Within the entries below, find the portion that opens with the line containing "(decide (p +" and closes with the line containing "def ctrIndex (k". Retype that portion exactly and only.

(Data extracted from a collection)
------------

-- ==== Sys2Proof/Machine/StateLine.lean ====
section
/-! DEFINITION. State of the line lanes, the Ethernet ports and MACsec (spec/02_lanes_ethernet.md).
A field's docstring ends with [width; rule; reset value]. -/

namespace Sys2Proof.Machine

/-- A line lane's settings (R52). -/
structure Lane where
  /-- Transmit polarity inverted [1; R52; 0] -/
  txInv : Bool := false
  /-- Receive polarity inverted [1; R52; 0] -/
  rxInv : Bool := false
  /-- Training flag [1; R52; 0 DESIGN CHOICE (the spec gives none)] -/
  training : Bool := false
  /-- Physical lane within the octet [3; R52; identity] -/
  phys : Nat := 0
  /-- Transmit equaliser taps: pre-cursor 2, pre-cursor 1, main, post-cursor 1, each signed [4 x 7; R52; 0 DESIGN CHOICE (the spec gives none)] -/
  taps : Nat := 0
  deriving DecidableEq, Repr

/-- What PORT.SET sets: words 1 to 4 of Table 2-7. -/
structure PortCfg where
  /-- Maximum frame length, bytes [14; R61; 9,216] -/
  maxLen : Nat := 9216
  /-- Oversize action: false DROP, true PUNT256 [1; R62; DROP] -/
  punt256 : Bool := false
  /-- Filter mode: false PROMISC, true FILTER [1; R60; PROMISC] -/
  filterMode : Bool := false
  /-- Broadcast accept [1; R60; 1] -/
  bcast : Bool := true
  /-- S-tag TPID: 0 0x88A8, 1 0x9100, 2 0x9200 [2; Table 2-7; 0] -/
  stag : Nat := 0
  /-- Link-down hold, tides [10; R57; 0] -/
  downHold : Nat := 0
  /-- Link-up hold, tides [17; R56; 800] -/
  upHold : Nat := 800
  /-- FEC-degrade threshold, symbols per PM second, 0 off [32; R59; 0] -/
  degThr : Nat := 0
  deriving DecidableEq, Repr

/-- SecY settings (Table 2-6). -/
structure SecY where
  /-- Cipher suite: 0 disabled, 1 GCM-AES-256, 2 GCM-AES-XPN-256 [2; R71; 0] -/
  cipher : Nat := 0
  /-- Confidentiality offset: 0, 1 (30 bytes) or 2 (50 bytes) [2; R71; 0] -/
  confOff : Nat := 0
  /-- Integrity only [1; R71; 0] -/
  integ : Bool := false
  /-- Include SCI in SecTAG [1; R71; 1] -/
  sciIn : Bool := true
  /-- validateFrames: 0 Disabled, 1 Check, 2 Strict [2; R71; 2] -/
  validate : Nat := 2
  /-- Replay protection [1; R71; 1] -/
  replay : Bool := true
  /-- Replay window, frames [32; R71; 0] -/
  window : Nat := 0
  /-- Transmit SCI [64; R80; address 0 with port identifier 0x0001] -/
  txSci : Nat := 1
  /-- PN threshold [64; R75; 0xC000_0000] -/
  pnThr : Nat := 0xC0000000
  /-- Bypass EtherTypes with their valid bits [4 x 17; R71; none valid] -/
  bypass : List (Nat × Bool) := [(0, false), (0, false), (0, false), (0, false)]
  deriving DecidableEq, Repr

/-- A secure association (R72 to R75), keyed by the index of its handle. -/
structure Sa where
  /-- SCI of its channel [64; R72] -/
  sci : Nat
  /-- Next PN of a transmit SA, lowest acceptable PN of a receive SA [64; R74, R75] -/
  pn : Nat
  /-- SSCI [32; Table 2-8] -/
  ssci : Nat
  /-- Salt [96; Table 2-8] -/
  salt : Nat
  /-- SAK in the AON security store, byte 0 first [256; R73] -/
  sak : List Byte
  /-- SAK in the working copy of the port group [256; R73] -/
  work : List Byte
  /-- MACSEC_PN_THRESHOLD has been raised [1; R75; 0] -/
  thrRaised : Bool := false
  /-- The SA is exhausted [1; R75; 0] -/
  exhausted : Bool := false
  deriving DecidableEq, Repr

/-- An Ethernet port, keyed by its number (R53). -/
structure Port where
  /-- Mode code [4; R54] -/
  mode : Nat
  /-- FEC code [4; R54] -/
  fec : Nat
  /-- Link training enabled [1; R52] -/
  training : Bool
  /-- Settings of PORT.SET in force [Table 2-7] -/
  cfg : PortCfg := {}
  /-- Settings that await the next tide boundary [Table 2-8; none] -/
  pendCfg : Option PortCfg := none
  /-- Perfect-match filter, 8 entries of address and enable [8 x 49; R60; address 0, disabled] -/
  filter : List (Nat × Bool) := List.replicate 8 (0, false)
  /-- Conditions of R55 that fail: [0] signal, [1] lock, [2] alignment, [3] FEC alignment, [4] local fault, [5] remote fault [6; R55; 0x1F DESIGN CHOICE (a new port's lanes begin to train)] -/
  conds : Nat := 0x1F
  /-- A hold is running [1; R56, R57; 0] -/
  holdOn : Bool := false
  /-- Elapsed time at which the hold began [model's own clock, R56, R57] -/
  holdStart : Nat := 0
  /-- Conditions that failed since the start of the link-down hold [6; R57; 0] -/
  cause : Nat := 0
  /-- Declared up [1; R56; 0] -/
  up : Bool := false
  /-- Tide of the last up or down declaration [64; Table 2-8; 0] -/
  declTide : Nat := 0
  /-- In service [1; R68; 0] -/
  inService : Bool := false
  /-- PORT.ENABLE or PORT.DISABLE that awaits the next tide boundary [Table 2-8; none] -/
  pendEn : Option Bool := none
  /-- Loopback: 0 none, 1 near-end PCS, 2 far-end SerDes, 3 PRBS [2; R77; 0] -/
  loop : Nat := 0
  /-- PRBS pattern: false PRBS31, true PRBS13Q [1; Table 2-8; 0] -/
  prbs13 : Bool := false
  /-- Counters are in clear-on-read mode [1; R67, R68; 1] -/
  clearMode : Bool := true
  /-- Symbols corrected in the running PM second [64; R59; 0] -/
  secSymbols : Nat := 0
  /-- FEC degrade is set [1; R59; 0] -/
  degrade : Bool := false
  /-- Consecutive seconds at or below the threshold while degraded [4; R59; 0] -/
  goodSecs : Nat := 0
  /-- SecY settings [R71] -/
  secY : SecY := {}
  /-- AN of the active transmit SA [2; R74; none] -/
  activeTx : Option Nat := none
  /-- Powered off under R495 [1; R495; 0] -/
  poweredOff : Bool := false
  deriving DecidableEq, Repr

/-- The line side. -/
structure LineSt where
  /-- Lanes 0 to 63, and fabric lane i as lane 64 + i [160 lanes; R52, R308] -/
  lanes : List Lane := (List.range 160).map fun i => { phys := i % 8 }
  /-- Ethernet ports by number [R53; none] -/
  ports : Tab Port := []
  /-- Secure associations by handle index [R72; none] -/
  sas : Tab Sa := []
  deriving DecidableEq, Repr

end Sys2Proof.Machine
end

------------

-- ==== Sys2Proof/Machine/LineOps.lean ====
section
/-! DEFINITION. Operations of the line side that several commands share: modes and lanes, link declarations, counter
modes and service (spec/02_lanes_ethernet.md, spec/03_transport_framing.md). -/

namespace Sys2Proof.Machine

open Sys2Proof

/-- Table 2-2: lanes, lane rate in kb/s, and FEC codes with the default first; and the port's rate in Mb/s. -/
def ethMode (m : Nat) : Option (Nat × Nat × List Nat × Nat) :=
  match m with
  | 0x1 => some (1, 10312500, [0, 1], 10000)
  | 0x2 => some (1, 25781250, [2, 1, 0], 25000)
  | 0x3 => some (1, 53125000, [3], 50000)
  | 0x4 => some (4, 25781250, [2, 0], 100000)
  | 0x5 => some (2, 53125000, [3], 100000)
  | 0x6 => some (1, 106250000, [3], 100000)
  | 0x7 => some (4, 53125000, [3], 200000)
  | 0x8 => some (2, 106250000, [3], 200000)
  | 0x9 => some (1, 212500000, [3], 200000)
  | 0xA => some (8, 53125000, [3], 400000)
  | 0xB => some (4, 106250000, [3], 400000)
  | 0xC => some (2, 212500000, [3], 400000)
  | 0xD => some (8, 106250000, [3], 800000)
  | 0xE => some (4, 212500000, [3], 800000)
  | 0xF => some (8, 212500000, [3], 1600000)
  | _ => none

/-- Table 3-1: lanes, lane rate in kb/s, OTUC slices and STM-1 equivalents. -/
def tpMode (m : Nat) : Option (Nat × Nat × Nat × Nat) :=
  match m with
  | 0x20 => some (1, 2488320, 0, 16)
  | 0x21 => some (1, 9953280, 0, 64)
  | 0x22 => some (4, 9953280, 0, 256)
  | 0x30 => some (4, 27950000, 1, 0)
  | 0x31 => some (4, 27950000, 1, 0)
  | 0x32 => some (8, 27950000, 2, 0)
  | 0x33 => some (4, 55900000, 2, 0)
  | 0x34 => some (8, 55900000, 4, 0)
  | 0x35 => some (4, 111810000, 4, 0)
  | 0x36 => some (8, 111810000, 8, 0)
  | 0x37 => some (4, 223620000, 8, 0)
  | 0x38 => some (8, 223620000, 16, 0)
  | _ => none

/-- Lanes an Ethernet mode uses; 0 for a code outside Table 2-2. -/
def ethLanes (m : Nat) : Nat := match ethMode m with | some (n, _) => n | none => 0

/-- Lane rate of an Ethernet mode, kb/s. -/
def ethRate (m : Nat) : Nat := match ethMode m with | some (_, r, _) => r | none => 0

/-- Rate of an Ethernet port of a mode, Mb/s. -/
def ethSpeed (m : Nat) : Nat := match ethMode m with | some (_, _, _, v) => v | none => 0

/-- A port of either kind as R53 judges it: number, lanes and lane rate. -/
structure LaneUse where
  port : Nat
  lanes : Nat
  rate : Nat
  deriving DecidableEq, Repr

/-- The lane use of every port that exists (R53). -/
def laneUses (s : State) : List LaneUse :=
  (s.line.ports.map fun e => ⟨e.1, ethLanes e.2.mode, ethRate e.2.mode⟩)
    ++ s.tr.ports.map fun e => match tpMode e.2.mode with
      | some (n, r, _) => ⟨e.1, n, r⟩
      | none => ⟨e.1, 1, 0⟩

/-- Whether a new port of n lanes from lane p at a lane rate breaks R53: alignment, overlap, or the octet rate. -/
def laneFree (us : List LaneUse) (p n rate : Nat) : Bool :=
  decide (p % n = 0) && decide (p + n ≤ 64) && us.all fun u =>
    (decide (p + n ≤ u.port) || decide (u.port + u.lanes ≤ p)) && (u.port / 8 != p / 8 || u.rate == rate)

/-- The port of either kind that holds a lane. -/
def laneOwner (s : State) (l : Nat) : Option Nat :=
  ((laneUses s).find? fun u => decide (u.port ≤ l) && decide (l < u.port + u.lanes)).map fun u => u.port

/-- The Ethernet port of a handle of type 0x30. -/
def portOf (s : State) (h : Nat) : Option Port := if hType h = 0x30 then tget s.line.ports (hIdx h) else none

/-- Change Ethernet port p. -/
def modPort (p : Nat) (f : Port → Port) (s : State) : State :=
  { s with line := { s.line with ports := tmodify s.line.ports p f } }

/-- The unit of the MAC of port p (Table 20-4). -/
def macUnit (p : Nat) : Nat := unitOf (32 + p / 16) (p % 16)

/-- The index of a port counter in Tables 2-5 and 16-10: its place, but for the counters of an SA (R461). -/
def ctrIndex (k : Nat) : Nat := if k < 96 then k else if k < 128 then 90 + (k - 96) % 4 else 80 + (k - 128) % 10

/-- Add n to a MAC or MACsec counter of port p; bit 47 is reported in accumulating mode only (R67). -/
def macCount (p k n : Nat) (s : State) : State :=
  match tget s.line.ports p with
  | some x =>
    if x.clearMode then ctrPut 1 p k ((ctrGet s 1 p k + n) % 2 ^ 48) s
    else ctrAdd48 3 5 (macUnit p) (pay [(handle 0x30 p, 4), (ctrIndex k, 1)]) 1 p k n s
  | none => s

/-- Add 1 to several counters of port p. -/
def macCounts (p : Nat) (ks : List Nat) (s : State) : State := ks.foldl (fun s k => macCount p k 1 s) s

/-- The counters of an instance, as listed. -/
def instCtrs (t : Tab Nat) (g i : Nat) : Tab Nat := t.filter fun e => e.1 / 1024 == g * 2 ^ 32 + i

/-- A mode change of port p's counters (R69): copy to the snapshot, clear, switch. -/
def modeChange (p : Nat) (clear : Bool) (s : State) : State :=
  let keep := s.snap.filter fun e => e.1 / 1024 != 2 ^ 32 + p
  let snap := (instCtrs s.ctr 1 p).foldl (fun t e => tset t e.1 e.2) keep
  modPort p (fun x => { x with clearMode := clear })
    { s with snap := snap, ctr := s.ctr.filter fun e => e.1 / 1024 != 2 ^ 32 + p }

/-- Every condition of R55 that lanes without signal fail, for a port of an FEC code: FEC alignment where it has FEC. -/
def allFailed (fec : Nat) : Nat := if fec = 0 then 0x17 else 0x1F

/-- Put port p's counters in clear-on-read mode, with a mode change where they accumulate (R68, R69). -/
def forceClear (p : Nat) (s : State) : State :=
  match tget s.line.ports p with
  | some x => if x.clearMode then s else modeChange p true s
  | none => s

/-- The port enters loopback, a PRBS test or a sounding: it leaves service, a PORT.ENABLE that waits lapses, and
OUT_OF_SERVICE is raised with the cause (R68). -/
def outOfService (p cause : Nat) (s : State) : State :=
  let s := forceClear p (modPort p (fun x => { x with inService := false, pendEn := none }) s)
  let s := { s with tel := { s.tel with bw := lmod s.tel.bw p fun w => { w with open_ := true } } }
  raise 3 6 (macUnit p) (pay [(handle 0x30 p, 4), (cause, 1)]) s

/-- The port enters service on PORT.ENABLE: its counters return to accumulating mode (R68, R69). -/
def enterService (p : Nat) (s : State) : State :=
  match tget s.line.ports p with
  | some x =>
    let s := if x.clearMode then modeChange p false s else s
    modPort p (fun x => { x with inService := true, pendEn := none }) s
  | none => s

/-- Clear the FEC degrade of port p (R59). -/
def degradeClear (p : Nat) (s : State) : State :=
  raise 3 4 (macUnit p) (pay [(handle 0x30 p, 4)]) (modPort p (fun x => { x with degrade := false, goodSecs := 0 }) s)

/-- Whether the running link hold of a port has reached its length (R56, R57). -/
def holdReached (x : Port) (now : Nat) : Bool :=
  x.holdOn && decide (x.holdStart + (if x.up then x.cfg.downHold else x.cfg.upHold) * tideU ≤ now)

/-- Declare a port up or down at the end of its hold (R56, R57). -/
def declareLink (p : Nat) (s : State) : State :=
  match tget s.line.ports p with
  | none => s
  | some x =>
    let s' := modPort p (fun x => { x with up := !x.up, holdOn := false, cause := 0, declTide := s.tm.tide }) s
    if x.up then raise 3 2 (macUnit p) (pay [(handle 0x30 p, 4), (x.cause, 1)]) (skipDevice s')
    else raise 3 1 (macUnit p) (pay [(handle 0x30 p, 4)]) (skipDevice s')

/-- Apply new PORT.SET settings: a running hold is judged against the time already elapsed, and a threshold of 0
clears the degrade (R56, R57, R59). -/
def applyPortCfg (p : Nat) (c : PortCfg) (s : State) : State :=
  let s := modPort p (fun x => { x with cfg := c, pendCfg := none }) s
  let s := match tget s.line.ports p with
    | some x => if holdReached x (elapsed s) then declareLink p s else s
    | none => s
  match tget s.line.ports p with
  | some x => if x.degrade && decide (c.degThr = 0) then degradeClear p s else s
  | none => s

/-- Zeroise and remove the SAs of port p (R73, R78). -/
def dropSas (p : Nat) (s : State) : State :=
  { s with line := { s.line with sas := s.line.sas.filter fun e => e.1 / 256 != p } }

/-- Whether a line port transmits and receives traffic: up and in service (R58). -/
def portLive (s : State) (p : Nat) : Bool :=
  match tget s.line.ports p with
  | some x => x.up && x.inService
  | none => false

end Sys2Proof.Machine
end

------------

**Answer**
    (decide (p + n ≤ u.port) || decide (u.port + u.lanes ≤ p)) && (u.port / 8 != p / 8 || u.rate == rate)

/-- The port of either kind that holds a lane. -/
def laneOwner (s : State) (l : Nat) : Option Nat :=
  ((laneUses s).find? fun u => decide (u.port ≤ l) && decide (l < u.port + u.lanes)).map fun u => u.port

/-- The Ethernet port of a handle of type 0x30. -/
def portOf (s : State) (h : Nat) : Option Port := if hType h = 0x30 then tget s.line.ports (hIdx h) else none

/-- Change Ethernet port p. -/
def modPort (p : Nat) (f : Port → Port) (s : State) : State :=
  { s with line := { s.line with ports := tmodify s.line.ports p f } }

/-- The unit of the MAC of port p (Table 20-4). -/
def macUnit (p : Nat) : Nat := unitOf (32 + p / 16) (p % 16)

/-- The index of a port counter in Tables 2-5 and 16-10: its place, but for the counters of an SA (R461). -/
def ctrIndex (k : Nat) : Nat := if k < 96 then k else if k < 128 then 90 + (k - 96) % 4 else 80 + (k - 128) % 10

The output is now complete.